====== EXTRACTED DATA ======

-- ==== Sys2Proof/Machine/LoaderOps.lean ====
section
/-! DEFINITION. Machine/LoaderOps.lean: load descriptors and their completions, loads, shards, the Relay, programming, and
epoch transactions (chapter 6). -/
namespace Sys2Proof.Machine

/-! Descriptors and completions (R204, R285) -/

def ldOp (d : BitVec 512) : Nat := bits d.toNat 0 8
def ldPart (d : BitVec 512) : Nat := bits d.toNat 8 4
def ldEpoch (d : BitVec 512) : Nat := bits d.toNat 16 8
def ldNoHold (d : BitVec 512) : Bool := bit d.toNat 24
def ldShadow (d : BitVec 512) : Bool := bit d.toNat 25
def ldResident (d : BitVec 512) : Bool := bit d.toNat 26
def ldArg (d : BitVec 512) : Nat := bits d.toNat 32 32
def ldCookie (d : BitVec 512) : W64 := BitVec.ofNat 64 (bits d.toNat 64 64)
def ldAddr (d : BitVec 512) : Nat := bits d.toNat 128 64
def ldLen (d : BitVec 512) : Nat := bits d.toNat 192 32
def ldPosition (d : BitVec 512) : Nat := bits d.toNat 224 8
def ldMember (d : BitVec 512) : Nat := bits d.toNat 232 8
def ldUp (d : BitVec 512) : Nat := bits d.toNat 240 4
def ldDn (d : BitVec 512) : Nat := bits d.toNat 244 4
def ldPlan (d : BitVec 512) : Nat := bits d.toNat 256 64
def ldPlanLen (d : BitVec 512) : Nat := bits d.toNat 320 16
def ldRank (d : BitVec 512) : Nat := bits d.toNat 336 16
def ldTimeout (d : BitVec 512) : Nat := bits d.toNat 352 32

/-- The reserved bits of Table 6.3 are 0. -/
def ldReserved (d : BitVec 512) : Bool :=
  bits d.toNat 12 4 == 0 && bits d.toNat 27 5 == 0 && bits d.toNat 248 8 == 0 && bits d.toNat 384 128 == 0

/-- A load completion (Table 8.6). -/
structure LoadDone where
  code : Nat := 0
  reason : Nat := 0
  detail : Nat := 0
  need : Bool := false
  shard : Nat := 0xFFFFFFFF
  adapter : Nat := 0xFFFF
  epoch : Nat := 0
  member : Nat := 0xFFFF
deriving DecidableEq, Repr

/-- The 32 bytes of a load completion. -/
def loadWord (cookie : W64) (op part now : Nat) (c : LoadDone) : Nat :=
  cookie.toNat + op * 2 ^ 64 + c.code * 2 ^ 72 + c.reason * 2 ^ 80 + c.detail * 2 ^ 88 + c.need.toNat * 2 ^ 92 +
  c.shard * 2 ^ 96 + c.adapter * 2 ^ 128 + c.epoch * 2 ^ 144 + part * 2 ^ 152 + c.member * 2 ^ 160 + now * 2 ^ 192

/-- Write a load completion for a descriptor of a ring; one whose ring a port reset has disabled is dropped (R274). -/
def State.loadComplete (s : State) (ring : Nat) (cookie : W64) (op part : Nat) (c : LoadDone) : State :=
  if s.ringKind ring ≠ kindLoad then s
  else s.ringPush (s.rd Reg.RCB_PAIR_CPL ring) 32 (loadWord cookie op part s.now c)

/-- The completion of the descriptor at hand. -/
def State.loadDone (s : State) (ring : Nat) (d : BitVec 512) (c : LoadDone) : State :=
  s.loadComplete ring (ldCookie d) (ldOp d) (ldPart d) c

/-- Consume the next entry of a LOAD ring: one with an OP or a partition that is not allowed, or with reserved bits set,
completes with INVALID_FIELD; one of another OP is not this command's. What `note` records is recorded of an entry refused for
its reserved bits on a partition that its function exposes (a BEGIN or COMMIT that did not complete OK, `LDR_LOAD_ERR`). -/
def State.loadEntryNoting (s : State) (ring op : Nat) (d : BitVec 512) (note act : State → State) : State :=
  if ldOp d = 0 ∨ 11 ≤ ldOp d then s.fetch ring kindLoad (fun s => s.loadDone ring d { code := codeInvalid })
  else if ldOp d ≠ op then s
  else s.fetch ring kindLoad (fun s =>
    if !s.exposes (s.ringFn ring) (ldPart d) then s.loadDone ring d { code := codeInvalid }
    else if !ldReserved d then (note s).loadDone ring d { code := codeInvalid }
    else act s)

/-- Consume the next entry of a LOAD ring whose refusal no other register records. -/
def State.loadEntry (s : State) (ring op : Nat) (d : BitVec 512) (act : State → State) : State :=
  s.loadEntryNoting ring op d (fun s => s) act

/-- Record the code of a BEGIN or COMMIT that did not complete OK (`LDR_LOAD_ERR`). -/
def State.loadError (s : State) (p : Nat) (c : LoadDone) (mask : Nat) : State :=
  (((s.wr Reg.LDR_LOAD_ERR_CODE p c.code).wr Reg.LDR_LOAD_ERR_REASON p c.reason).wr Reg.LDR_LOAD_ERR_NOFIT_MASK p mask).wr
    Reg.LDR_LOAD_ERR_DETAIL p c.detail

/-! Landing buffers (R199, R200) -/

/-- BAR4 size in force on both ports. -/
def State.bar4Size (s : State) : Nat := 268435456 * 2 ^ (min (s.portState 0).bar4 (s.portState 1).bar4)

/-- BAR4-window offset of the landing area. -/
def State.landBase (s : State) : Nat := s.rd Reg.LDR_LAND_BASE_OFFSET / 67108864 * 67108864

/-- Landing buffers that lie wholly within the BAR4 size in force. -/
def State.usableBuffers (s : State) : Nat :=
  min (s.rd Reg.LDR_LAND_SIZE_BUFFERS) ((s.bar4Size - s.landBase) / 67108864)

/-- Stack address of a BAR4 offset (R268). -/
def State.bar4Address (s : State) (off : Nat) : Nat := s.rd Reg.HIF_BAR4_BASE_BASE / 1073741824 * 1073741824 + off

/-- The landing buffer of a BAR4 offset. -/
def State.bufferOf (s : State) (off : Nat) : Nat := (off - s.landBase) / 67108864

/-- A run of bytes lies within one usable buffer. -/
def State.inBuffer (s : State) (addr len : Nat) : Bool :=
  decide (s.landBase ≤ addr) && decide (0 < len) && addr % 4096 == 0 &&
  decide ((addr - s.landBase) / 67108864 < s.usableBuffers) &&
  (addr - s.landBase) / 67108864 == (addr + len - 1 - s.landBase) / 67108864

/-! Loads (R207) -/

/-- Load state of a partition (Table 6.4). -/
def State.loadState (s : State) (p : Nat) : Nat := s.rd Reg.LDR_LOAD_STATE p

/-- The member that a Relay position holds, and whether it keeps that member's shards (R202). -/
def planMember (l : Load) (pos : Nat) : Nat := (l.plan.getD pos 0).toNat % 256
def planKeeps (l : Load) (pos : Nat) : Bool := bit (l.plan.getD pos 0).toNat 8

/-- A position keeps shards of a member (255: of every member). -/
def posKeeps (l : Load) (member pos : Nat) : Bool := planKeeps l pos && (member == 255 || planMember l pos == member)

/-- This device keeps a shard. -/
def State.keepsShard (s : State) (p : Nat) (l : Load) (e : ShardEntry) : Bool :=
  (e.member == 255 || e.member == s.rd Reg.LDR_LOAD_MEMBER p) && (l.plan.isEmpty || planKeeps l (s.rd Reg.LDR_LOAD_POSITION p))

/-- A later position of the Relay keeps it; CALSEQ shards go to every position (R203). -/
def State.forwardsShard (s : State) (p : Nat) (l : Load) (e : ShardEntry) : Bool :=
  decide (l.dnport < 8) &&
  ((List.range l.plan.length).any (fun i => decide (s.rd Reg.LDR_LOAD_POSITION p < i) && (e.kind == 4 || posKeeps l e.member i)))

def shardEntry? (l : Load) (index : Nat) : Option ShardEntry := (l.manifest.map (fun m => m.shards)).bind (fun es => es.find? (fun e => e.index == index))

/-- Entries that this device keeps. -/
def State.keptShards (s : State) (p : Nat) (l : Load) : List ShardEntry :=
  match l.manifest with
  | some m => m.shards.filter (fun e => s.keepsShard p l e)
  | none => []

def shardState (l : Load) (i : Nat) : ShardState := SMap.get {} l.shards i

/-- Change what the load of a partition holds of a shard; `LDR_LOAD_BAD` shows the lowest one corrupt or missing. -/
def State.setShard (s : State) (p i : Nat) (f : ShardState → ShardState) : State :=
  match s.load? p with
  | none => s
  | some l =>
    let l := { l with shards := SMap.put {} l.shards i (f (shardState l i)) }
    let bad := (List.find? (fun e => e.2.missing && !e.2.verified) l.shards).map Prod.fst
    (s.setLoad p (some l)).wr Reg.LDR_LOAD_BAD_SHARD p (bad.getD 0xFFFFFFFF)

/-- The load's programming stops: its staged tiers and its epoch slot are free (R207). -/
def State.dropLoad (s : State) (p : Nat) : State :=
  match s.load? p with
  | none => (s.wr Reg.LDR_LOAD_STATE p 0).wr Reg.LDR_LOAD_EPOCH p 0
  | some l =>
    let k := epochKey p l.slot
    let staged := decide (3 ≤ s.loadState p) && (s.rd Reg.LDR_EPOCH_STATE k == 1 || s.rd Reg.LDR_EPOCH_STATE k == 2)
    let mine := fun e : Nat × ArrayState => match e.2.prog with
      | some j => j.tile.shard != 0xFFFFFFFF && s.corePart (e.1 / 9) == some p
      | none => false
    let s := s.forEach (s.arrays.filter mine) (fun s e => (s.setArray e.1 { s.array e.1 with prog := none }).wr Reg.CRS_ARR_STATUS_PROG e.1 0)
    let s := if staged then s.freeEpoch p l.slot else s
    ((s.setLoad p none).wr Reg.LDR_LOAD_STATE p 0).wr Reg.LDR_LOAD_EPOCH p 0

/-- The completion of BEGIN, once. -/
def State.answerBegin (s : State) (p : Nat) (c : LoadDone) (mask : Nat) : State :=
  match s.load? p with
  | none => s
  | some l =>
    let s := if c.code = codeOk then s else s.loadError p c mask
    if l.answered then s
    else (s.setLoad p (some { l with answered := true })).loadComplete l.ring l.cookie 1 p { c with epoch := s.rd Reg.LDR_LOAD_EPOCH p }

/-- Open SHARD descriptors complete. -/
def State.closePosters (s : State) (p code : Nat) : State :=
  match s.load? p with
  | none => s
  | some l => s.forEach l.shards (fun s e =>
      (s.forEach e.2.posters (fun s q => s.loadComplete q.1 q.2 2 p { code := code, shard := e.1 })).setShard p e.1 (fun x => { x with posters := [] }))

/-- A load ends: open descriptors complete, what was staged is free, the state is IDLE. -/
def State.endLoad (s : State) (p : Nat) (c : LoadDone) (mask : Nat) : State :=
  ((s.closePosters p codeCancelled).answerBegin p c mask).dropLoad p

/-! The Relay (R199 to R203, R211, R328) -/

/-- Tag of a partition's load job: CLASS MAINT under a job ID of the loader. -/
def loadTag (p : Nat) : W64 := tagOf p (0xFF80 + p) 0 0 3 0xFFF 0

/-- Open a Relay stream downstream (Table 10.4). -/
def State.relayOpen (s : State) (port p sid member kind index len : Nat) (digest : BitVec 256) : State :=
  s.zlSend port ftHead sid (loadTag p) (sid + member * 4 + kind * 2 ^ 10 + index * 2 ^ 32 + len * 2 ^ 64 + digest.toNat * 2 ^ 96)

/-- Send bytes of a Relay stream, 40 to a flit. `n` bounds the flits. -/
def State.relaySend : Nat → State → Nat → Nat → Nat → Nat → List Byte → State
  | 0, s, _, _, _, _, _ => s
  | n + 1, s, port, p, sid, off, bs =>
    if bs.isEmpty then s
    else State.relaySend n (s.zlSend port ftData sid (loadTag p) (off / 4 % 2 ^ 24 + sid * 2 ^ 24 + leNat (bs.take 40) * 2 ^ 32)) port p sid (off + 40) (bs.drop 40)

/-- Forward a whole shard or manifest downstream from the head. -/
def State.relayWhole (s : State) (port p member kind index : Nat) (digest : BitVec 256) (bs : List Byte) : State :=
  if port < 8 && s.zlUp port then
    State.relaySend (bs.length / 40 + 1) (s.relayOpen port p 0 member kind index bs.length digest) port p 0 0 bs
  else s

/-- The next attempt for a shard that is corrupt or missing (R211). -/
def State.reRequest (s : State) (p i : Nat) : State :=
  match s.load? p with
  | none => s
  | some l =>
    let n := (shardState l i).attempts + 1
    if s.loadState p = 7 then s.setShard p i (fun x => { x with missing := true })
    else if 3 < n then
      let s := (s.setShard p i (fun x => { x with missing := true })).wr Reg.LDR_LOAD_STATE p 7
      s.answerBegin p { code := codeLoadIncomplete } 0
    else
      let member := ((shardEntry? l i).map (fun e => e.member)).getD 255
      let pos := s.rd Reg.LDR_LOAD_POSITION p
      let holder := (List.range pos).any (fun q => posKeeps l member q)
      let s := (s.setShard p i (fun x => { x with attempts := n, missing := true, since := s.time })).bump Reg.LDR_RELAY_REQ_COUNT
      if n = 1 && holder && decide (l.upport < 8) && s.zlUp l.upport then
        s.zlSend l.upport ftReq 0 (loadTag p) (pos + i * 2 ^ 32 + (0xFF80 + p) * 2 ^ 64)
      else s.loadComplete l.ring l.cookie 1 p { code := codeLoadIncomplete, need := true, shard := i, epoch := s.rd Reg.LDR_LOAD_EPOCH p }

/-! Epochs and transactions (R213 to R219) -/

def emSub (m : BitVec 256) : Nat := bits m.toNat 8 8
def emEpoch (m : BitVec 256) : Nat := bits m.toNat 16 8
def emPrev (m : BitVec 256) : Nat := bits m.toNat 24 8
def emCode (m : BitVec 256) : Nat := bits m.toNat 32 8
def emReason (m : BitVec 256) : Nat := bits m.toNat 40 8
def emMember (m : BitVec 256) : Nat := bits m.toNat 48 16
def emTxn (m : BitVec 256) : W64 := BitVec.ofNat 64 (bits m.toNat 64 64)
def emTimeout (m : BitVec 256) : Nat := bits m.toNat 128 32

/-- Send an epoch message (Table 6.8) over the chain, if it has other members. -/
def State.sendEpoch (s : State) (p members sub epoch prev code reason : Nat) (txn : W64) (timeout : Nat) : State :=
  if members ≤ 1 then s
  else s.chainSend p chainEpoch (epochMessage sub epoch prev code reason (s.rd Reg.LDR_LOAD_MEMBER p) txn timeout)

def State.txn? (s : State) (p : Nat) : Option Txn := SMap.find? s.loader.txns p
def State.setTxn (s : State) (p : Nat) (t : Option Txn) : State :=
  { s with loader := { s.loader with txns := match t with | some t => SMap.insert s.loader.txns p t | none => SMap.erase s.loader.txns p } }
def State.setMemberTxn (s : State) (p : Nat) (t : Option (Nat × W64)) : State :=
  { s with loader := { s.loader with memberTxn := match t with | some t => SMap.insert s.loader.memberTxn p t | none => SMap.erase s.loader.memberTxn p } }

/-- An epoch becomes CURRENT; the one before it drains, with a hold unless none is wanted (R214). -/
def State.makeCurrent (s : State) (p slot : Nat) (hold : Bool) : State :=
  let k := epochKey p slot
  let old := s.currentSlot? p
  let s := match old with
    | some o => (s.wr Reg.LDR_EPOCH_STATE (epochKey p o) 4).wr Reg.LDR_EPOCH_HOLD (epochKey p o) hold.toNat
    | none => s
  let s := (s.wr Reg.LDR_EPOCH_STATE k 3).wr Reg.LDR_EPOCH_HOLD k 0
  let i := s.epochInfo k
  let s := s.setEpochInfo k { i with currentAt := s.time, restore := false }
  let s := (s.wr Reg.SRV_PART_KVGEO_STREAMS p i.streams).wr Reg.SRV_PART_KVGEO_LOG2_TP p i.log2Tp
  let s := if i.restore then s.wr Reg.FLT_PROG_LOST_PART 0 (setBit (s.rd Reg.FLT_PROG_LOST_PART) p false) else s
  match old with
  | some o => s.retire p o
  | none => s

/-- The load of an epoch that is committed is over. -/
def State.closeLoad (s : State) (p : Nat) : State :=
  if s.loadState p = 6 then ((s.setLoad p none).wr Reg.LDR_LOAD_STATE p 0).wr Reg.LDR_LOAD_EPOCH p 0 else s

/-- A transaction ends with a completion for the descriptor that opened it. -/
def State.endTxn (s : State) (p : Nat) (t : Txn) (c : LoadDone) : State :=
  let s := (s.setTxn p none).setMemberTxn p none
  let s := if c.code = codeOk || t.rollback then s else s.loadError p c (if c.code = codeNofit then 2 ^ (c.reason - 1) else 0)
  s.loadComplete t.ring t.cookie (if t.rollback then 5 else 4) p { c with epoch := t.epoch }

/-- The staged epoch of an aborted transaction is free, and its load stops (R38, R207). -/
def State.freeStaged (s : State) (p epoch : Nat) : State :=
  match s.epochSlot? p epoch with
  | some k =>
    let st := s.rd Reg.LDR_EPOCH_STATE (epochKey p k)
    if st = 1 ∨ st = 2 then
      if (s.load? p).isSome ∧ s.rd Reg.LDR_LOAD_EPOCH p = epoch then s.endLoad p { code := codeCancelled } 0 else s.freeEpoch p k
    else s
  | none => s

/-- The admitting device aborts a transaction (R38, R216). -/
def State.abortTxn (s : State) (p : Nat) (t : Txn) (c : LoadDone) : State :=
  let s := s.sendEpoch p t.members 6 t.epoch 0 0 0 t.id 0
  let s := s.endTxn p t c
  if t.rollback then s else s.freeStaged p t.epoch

======

### EXERCISE BRIEF
Start with the line above that contains "let pos := s.rd Reg.LDR_LOAD_POSITION p" and stop after the line that contains "x with attempts". Output those lines exactly, and only those.

### SOLUTION TO THE EXERCISE
      let pos := s.rd Reg.LDR_LOAD_POSITION p
      let holder := (List.range pos).any (fun q => posKeeps l member q)
      let s := (s.setShard p i (fun x => { x with attempts := n, missing := true, since := s.time })).bump Reg.LDR_RELAY_REQ_COUNT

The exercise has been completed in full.